>>Not impossible. Just unplausible. When there's no proof of existence, you can say that the nonexistence is plausible.
>
>Try turning that around. When there's no proof of non-existence, you can say that existence isn't implausible. :-)
Which makes both assertions equally (im)plausible. Now apply Occam's razor to this.
>>>He wasn't created. He is eternal.
>>
>>And the Universe isn't?
>
>Is it? I thought the Big Bang was supposed to be the beginning. Oh, but some say the Universe oscillates. Yeah, that's certainly more believable.
The nice thing with the Universe is that it won't vanish if you don't believe in it.
I know for a fact that the science will still have to say more about the beginning of the Universe as we know it.
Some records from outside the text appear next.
/-- PROVISION: over MCTP only, a blank customer field, while PROVISION_CLOSED is 0 (R370): the field's number in byte 0, a
CUST_KEY_HASH slot in byte 1, the value from byte 8. -/
def execProvision (path : ReqPath) (ok : Bool) (s : State) : Host.Outcome State Fault Refusal :=
  let d := s.reqBody path
  let f := d % 256
  let k := d / 256 % 256
  let known := decide (f = 3 ∨ f = 10) || (customerField f k).isSome
  if path = .channel0 ∧ s.reqHere path 10 = true then .next (s.reqFail path 10 3)
  else .next (s.serve path 10 .ready known (fun s =>
    if s.referee.closed = true ∨ s.fieldBlank f k = false then s.reqStateFail path 10
    else if ok then (s.burnField f k (d / 2 ^ 64)).reqReply path 10 0 0 0
    else s.fuseFail path 10 f))

/-! ## SPDM (R373) -/

/-- SPDM_REQUEST: over DOE or MCTP; a request for mutual authentication is answered with ERROR, UnsupportedRequest. ROM
recovery carries none (R360). -/
def execSpdmRequest (doe : Bool) (request : List (BitVec 8)) (pair : Bool) (s : State) : Host.Outcome State Fault Refusal :=
  if s.referee.power = false ∨ s.rdBit .refReadyRecovery = true then .next s
  else
    let bs := if pair then [0x14, 0x7F, 0x07, request.getD 1 0] else Config.spdmResponse s.freeCount request
    let o := if doe then Output.doe (natOfBytes bs) bs.length else Output.mctp 5 (natOfBytes bs) bs.length
    .next ((s.setOut (s.out ++ [o])).setFreeCount (s.freeCount + 1))

/-! ## PLDM (R379) -/

/-- The state after a PLDM response: instance, type, command, completion code and the bytes that follow. -/
def State.pldm (s : State) (inst type cmd cc : Nat) (data : List Nat) : State :=
  if s.referee.power = false ∨ s.rdBit .refReadyRecovery = true then s
  else
    let bs := ([inst % 32, type, cmd, cc] ++ data).map (BitVec.ofNat 8)
    (s.setOut (s.out ++ [Output.mctp 1 (natOfBytes bs) bs.length]))

/-- Is PLDM carried now? -/
def State.pldmOn (s : State) : Bool := s.referee.power && !(s.rdBit .refReadyRecovery)

/-- A number in bytes. -/
def leBytes (n v : Nat) : List Nat := (List.range n).map (fun i => v / 256 ^ i % 256)

def execGetTid (inst : Nat) (s : State) : Host.Outcome State Fault Refusal := .next (s.pldm inst 0 0x02 0 [s.referee.tid])

/-- SET_TID: 0 and 0xFF are no identifiers. -/
def execSetTid (inst tid : Nat) (s : State) : Host.Outcome State Fault Refusal :=
  if tid = 0 ∨ tid ≥ 255 then .next (s.pldm inst 0 0x01 0x02 [])
  else .next ((if s.pldmOn then (s.setReferee ({ s.referee with tid := tid })) else s).pldm inst 0 0x01 0 [])

/-- The versions of the two types and the commands served (Table 14-9a; the numbers of DSP0240 and DSP0248, PRESUMED). -/
def pldmVersion (type : Nat) : Nat := if type = 0 then 0xF1F1F000 else 0xF1F2F000
def pldmCommands (type : Nat) : List Nat :=
  if type = 0 then [1, 2, 3, 4, 5] else if type = 2 then [0x04, 0x11, 0x21, 0x31, 0x32, 0x50, 0x51] else []

/-- Is the type one of the two (R379)? -/
def pldmType (type : Nat) : Bool := decide (type = 0 ∨ type = 2)

def execGetPldmVersion (inst type : Nat) (s : State) : Host.Outcome State Fault Refusal :=
  let v := leBytes 4 (pldmVersion type)
  if pldmType type then
    .next (s.pldm inst 0 0x03 0 (leBytes 4 0 ++ [0x05] ++ v ++ leBytes 4 (crc32 (v.map (BitVec.ofNat 8))).toNat))
  else .next (s.pldm inst 0 0x03 0x83 [])

def execGetPldmTypes (inst : Nat) (s : State) : Host.Outcome State Fault Refusal := .next (s.pldm inst 0 0x04 0 (leBytes 8 0x05))

def execGetPldmCommands (inst type : Nat) (s : State) : Host.Outcome State Fault Refusal :=
  if pldmType type then .next (s.pldm inst 0 0x05 0 (leBytes 32 ((pldmCommands type).foldl (fun n c => n + 2 ^ c) 0)))
  else .next (s.pldm inst 0 0x05 0x83 [])

/-- SET_EVENT_RECEIVER: method 0 disables events, 1 sends them to an address. -/
def execSetEventReceiver (inst method addr : Nat) (s : State) : Host.Outcome State Fault Refusal :=
  if method > 1 then .next (s.pldm inst 2 0x04 0x81 [])
  else
    let r := if method = 1 then some addr else none
    .next ((if s.pldmOn then (s.setReferee ({ s.referee with receiver := r })) else s).pldm inst 2 0x04 0 [])

/-- Is the sensor's die switched off (R358, R379)? -/
def State.sensorOff (s : State) (n : Nat) : Bool :=
  s.rdBit .refReadyDugout && (decide (n = 3 ∨ n = 6 ∨ n = 7) || (s.referee.md0Off && decide (n = 5 ∨ n = 8)))

/-- The reading of a numeric sensor with its size code (0 unsigned byte, 1 signed byte, 2 two bytes) and bytes (Table 14-9b). -/
def State.sensorValue (s : State) (n : Nat) : Nat × Nat × Nat :=
  let t (lo : Nat) : Nat × Nat × Nat := (1, 1, (s.reg Reg.pwrTempMax).field lo 8)
  if n = 1 then t 48 else if n = 2 then t 56
  else if n ≤ 8 then t (8 * (n - 3))
  else if n = 9 then (2, 2, s.rd .pwrStatusInputW) else (2, 2, s.rd .pwrStatusVin)

/-- GET_SENSOR_READING: operational state 0 enabled, 2 unavailable. -/
def execGetSensorReading (inst sensor : Nat) (s : State) : Host.Outcome State Fault Refusal :=
  if sensor = 0 ∨ sensor > 10 then .next (s.pldm inst 2 0x11 0x80 [])
  else
    let v := s.sensorValue sensor
    let off := s.sensorOff sensor
    let now := if 3 ≤ sensor ∧ sensor ≤ 8 then s.platformTemp sensor else 1
    let was := if 3 ≤ sensor ∧ sensor ≤ 8 then s.platformWas sensor else 1
    .next (s.pldm inst 2 0x11 0 ([v.1, if off then 2 else 0, if s.referee.receiver.isSome then 1 else 0, now, was, now] ++
      leBytes v.2.1 (if off then 0 else v.2.2)))

/-- GET_STATE_SENSOR_READINGS. -/
def execGetStateSensorReadings (inst sensor : Nat) (s : State) : Host.Outcome State Fault Refusal :=
  if sensor ≠ 11 then .next (s.pldm inst 2 0x21 0x80 [])
  else .next (s.pldm inst 2 0x21 0 [1, 0, s.stateSensor, s.stateSensor, s.stateSensor])

/-- SET_NUMERIC_EFFECTER_VALUE: the module power cap. -/
def execSetNumericEffecterValue (inst effecter value : Nat) (s : State) : Host.Outcome State Fault Refusal :=
  if effecter ≠ 12 then .next (s.pldm inst 2 0x31 0x80 [])
  else if s.rdBit .refReadyDugout then .next (s.pldm inst 2 0x31 0x04 [])
  else if value < 1500 ∨ value > 3500 then .next (s.pldm inst 2 0x31 0x02 [])
  else .next ((if s.pldmOn then s.wr .pwrCapModuleCap value else s).pldm inst 2 0x31 0 [])

/-- GET_NUMERIC_EFFECTER_VALUE. -/
def execGetNumericEffecterValue (inst effecter : Nat) (s : State) : Host.Outcome State Fault Refusal :=
  let v := leBytes 2 (s.rd .pwrCapModuleCap)
  if effecter ≠ 12 then .next (s.pldm inst 2 0x32 0x80 [])
  else .next (s.pldm inst 2 0x32 0 ([2, 1] ++ v ++ v))

/-- The records of the repository: one for each sensor and for the effecter. -/
def pdrs : List (List (BitVec 8)) := (List.range 12).map (fun i => Config.pdrRecord (i + 1))

/-- GET_PDR_REPOSITORY_INFO. -/
def execGetPdrRepositoryInfo (inst : Nat) (s : State) : Host.Outcome State Fault Refusal :=
  let sizes := pdrs.map List.length
  .next (s.pldm inst 2 0x50 0 ([0] ++ leBytes 26 0 ++ leBytes 4 12 ++ leBytes 4 (sizes.foldl (· + ·) 0) ++
    leBytes 4 (sizes.foldl max 0) ++ [0]))

/-- GET_PDR: handle 0 is the first record's. -/
def execGetPdr (inst handle : Nat) (s : State) : Host.Outcome State Fault Refusal :=
  let h := if handle = 0 then 1 else handle
  if h > 12 then .next (s.pldm inst 2 0x51 0x82 [])
  else
    let bs := Config.pdrRecord h
    .next (s.pldm inst 2 0x51 0 (leBytes 4 (if h = 12 then 0 else h + 1) ++ leBytes 4 0 ++ [0x05] ++ leBytes 2 bs.length ++
      bs.map BitVec.toNat))

/-- PLDM_UNSUPPORTED: another command of a supported type, or another type. -/
def execPldmUnsupported (inst type cmd : Nat) (s : State) : Host.Outcome State Fault Refusal :=
  if pldmType type = false then .next (s.pldm inst type cmd 0x20 [])
  else if (pldmCommands type).contains cmd then .next s
  else .next (s.pldm inst type cmd 0x05 [])

/-- PLDM_EVENT_RETRY: an event message is acknowledged, or 1 s has passed: it is sent again, three times at most. -/
def execPldmEventRetry (id : Nat) (acked : Bool) (s : State) : Host.Outcome State Fault Refusal :=
  let r := s.referee
  match r.platform.find? (fun e => decide (e.id = id)) with
  | none => .next s
  | some e =>
    let rest := r.platform.filter (fun x => !(decide (x.id = id)))
    if acked = true ∨ e.tries ≥ 3 then .next (s.setReferee ({ r with platform := rest }))
    else .next ((s.setReferee ({ r with platform := rest ++ [{ e with tries := e.tries + 1 }] })).setOut (s.out ++ [Output.mctp 1 e.bytes e.len]))

end Sys2Proof.Machine
end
Because we will know it in a different manner, as new knowledge becomes available. So let's say the Big Bang is the currently holding theory of the present Universe, until a better one comes to be.
>How could one think otherwise. :-)
By using brains?
>>How about this: it's the Universe that has no creator. We're in it all the time.
>
>Yeah, one where matter can neither be created nor destroyed. And so, if there's no creator, do I really have these "inalienable" rights that the Declaration of Independence says I have?
What was the purpose of "we hold these"...? To state the logical ramification of the sentence - it's assuming that whatever else follows in the sentence is upheld by its author(s) as self-evident. They didn't want to go into proving them, with a good reason.
So you have your creator, or Creator, documented but not proven.